## Aim of the task
Please filter the entries and return only the lines that include "next".

## Data shown
◆ ◆ ◆ ◆ ◆

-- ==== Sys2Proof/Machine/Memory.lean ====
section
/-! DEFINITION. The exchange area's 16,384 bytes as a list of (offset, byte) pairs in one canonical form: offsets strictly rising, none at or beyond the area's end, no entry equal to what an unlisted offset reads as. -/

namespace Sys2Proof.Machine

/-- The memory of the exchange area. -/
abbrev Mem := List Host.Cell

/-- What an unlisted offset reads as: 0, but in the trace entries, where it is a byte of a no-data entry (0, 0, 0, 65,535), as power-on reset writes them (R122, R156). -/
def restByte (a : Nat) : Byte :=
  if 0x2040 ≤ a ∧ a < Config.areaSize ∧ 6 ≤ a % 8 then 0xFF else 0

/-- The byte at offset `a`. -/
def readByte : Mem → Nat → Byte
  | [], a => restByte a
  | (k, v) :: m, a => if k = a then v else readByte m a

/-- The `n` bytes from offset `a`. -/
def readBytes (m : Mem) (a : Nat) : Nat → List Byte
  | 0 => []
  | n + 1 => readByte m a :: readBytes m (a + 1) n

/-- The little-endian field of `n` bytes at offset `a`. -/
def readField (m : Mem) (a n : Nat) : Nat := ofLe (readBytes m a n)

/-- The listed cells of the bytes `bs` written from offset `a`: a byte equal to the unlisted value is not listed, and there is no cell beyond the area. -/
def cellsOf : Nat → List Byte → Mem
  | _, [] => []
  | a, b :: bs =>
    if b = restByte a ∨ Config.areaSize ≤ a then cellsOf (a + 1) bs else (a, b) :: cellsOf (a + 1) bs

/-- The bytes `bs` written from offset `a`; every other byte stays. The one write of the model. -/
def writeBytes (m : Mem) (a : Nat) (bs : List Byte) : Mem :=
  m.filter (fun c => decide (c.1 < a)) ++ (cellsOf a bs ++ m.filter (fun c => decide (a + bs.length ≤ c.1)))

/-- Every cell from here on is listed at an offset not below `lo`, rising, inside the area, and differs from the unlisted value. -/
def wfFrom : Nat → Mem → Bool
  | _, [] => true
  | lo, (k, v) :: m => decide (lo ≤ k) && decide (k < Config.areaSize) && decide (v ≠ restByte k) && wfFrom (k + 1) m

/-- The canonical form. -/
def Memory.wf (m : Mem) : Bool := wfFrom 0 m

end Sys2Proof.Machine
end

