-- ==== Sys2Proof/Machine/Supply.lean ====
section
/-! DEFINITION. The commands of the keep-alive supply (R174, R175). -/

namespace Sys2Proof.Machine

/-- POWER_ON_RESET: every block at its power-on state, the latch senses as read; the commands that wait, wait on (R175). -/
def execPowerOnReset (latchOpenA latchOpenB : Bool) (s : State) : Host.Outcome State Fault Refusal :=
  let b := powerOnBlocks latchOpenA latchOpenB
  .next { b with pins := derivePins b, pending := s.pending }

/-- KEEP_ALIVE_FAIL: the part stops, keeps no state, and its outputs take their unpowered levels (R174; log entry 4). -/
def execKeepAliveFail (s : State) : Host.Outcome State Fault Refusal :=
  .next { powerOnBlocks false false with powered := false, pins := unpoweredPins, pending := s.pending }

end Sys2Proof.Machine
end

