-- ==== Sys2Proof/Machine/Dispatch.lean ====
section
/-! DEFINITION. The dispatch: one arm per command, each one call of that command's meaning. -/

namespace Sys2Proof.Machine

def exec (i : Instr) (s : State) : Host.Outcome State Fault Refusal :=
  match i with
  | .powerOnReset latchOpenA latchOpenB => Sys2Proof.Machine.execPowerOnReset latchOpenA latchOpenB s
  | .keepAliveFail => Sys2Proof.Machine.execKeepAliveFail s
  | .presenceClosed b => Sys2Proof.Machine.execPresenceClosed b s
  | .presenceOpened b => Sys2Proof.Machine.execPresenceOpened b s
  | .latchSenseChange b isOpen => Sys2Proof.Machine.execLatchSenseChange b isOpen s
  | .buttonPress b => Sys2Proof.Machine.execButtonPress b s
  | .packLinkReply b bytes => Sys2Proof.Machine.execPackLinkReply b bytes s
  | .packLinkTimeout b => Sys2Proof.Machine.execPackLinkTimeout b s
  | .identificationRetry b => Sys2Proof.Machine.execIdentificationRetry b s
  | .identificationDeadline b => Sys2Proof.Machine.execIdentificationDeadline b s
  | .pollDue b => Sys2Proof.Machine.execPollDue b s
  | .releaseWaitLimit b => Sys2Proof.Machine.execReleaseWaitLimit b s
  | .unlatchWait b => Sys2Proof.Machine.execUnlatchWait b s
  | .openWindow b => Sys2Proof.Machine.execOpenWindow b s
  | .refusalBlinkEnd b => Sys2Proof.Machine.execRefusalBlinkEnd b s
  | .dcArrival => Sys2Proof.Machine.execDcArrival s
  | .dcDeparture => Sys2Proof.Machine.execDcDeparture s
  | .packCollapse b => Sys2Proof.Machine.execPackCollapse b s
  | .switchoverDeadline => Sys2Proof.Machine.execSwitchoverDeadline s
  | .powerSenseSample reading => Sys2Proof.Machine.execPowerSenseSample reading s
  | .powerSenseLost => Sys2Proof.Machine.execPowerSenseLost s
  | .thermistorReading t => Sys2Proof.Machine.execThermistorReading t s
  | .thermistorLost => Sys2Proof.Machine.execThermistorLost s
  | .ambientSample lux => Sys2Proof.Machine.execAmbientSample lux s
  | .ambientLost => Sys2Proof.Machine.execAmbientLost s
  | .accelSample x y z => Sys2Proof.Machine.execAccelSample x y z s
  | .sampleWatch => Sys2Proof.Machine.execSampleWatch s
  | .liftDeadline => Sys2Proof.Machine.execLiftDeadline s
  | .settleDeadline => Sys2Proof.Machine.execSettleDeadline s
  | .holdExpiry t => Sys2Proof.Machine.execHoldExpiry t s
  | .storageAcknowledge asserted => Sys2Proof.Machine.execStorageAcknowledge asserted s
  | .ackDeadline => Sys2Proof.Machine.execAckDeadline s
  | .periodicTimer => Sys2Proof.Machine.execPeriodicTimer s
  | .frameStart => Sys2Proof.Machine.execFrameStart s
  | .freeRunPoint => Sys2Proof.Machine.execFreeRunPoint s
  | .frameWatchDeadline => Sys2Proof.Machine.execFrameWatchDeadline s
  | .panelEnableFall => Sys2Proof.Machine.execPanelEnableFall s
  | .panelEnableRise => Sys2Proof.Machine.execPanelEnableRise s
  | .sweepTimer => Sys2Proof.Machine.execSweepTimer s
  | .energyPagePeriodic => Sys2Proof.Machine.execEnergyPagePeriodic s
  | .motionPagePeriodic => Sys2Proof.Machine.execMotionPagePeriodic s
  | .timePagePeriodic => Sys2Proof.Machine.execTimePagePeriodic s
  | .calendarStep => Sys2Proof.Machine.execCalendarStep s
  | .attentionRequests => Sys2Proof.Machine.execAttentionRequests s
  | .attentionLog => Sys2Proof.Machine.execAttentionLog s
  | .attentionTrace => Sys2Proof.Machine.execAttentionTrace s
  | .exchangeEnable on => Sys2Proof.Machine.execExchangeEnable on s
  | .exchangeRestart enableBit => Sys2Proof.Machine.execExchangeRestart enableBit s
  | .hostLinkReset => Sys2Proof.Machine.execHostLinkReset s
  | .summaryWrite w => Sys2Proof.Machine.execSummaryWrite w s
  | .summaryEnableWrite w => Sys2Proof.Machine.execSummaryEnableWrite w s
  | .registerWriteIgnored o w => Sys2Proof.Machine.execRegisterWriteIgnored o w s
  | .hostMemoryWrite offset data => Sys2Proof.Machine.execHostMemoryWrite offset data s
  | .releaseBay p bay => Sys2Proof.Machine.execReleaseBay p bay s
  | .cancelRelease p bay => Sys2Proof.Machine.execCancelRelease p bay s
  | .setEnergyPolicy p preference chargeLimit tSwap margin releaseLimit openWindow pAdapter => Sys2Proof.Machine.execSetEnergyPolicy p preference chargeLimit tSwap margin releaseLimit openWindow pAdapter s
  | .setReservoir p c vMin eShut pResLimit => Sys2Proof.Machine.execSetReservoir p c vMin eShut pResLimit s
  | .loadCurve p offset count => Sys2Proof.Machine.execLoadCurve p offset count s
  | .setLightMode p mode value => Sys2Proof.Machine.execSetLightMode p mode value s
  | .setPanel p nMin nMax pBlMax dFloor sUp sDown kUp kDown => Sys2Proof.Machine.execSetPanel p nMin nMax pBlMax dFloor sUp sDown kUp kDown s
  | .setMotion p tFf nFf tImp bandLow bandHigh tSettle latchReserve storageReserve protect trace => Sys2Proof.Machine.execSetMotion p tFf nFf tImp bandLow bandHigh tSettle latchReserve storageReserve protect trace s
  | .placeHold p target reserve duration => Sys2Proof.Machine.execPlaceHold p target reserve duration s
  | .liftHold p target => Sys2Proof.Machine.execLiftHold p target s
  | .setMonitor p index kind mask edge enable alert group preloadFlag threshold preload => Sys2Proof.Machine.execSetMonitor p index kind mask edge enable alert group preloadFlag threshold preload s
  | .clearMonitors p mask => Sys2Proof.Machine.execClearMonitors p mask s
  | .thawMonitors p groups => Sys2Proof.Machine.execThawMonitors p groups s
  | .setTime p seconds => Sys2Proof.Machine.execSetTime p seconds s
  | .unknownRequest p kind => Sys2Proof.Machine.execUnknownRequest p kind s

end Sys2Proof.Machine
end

◆ ◆ ◆ ◆ ◆

## Task answer
  .next { b with pins := derivePins b, pending := s.pending }
  .next { powerOnBlocks false false with powered := false, pins := unpoweredPins, pending := s.pending }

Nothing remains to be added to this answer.